Your reply should be made up of every line in the records below that holds the string "setChest".
◆ ◆ ◆ ◆
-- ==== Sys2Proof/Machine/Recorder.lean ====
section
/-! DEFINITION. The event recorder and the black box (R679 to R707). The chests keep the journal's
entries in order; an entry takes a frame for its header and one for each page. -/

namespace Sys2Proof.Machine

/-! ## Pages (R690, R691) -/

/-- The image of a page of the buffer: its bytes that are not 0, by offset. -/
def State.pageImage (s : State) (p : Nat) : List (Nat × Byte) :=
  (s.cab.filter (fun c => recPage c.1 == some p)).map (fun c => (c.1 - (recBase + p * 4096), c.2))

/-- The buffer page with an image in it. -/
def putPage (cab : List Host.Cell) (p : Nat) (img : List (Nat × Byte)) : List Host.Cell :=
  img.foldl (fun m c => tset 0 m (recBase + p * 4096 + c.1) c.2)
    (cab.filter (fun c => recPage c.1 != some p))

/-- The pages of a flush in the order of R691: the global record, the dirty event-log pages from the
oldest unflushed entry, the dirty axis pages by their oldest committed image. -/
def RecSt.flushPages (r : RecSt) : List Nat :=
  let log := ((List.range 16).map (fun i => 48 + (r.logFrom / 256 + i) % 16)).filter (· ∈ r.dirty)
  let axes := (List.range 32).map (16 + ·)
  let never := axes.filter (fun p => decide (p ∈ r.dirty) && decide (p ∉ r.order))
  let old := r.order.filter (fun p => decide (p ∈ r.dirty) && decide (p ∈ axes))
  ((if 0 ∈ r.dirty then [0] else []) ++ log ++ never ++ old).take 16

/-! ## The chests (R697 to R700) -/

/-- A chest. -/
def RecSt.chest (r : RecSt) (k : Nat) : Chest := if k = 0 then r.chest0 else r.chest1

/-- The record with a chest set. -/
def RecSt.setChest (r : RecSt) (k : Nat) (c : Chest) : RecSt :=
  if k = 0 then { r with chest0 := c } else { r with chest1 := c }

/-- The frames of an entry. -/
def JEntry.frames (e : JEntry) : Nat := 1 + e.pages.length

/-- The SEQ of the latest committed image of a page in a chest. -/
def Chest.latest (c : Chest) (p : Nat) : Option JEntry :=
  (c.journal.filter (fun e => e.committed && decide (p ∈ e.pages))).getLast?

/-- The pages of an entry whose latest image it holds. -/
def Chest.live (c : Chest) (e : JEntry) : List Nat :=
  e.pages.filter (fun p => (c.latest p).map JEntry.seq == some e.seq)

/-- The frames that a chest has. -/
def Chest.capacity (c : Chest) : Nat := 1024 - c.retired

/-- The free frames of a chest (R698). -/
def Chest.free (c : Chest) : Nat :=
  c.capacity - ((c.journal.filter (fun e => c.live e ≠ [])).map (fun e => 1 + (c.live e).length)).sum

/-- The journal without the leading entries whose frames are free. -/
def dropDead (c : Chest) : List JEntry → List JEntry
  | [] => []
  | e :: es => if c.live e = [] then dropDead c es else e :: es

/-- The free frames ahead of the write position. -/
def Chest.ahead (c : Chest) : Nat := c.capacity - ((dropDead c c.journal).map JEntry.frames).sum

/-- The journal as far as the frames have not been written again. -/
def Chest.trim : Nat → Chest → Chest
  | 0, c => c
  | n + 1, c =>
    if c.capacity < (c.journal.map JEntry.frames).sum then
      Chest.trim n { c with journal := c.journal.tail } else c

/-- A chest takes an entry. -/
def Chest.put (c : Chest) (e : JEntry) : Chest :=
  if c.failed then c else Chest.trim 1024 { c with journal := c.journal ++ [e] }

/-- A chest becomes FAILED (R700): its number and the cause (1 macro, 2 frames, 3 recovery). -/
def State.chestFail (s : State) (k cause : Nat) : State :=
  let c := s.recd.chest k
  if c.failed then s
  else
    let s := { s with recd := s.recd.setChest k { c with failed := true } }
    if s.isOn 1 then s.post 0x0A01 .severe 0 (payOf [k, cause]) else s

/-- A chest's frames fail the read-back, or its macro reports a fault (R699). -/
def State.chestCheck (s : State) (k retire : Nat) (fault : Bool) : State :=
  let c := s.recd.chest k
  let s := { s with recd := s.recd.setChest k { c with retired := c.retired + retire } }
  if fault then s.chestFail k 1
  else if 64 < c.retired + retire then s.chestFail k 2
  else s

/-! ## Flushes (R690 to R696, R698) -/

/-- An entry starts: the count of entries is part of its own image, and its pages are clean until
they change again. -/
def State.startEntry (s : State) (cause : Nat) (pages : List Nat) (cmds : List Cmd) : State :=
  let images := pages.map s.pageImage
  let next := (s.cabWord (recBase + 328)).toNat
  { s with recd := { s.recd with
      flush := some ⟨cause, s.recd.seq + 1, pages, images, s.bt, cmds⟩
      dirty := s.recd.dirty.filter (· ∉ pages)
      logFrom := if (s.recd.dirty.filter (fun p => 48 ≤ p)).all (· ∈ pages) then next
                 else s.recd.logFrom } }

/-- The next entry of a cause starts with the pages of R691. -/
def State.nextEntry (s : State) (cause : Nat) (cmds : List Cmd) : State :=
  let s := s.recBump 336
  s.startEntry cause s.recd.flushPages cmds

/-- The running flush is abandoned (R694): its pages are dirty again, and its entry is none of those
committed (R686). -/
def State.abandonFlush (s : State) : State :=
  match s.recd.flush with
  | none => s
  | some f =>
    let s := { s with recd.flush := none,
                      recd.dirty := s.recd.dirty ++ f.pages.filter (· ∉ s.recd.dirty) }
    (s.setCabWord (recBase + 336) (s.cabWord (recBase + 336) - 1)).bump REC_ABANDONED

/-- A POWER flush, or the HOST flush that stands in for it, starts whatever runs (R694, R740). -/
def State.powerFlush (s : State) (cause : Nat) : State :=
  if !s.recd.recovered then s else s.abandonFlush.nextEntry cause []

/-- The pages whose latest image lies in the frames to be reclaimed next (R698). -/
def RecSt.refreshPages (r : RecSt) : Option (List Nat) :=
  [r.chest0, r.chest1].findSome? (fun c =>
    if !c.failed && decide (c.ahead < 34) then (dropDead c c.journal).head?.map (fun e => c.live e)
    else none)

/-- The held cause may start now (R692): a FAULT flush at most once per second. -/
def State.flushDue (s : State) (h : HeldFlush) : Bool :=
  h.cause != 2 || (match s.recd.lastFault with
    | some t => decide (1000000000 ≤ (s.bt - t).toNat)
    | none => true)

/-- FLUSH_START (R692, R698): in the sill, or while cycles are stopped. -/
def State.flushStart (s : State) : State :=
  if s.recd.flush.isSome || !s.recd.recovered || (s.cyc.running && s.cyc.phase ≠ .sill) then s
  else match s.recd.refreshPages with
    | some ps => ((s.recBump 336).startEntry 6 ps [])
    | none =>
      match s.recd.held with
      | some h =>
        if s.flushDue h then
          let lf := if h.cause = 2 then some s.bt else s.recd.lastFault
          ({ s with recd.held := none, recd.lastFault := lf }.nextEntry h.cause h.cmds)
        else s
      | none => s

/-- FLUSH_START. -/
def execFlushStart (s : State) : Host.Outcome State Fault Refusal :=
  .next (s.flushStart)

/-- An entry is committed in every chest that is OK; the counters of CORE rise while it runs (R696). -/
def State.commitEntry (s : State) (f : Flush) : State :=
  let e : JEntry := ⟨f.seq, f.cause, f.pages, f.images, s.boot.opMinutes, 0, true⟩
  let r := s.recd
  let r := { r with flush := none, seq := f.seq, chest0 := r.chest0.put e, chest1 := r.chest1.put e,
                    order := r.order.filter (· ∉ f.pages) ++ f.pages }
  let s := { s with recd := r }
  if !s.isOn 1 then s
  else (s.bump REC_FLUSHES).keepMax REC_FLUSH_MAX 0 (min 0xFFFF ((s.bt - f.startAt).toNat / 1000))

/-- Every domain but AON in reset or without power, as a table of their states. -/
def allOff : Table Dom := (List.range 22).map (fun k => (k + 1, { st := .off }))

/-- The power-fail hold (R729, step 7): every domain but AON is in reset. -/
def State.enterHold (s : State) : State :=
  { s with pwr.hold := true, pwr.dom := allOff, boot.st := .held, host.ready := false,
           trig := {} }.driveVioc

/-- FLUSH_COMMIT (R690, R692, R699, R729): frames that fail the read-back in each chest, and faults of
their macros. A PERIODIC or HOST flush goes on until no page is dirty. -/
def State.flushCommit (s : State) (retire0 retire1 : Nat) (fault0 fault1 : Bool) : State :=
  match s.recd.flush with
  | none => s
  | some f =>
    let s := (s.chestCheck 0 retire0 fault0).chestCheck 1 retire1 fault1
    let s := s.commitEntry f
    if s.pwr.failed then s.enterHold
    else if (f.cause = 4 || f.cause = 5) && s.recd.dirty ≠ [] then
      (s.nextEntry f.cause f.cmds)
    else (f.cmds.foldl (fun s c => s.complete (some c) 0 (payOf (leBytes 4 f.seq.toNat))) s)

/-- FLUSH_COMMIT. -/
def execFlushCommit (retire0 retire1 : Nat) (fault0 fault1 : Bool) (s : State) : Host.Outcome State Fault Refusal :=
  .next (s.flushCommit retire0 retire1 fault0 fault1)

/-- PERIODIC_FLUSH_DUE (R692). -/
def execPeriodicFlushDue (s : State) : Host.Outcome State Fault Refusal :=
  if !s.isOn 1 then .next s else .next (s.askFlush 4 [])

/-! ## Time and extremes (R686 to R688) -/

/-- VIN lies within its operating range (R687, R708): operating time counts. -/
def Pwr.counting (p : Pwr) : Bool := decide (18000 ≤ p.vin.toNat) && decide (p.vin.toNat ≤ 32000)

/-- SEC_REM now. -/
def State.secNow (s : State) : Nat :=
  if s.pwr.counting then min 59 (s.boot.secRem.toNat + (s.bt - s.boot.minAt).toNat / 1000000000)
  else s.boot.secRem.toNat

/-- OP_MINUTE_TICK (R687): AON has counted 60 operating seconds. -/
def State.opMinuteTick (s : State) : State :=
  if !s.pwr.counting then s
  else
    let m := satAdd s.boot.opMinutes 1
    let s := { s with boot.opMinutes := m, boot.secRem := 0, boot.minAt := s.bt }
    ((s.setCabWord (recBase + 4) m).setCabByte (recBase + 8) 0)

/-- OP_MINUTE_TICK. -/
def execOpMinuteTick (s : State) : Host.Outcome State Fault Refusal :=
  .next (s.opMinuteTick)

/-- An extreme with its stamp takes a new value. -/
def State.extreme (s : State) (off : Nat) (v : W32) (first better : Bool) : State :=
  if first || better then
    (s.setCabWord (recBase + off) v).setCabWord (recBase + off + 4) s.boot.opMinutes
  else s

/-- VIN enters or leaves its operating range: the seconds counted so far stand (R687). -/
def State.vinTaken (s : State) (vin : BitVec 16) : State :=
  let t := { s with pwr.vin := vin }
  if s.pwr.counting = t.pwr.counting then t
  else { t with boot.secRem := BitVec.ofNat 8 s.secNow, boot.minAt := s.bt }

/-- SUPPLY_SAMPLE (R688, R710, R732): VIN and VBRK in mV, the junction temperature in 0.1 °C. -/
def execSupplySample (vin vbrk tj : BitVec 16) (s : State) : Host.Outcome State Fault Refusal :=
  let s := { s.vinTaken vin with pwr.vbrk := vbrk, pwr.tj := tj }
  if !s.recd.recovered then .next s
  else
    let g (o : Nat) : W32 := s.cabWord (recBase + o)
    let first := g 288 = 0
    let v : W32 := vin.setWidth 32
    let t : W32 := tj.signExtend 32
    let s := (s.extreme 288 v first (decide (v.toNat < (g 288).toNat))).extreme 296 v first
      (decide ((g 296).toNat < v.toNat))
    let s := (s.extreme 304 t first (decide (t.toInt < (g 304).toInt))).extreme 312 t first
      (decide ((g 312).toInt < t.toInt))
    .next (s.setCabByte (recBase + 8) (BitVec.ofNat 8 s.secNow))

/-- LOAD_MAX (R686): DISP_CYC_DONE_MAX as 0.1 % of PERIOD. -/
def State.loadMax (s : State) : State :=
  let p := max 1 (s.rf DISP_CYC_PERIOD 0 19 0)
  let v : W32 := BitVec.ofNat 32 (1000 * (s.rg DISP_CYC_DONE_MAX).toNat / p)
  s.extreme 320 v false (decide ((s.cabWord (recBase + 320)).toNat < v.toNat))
◆ ◆ ◆ ◆
WRITTEN SOLUTION:
def RecSt.setChest (r : RecSt) (k : Nat) (c : Chest) : RecSt :=
    let s := { s with recd := s.recd.setChest k { c with failed := true } }
  let s := { s with recd := s.recd.setChest k { c with retired := c.retired + retire } }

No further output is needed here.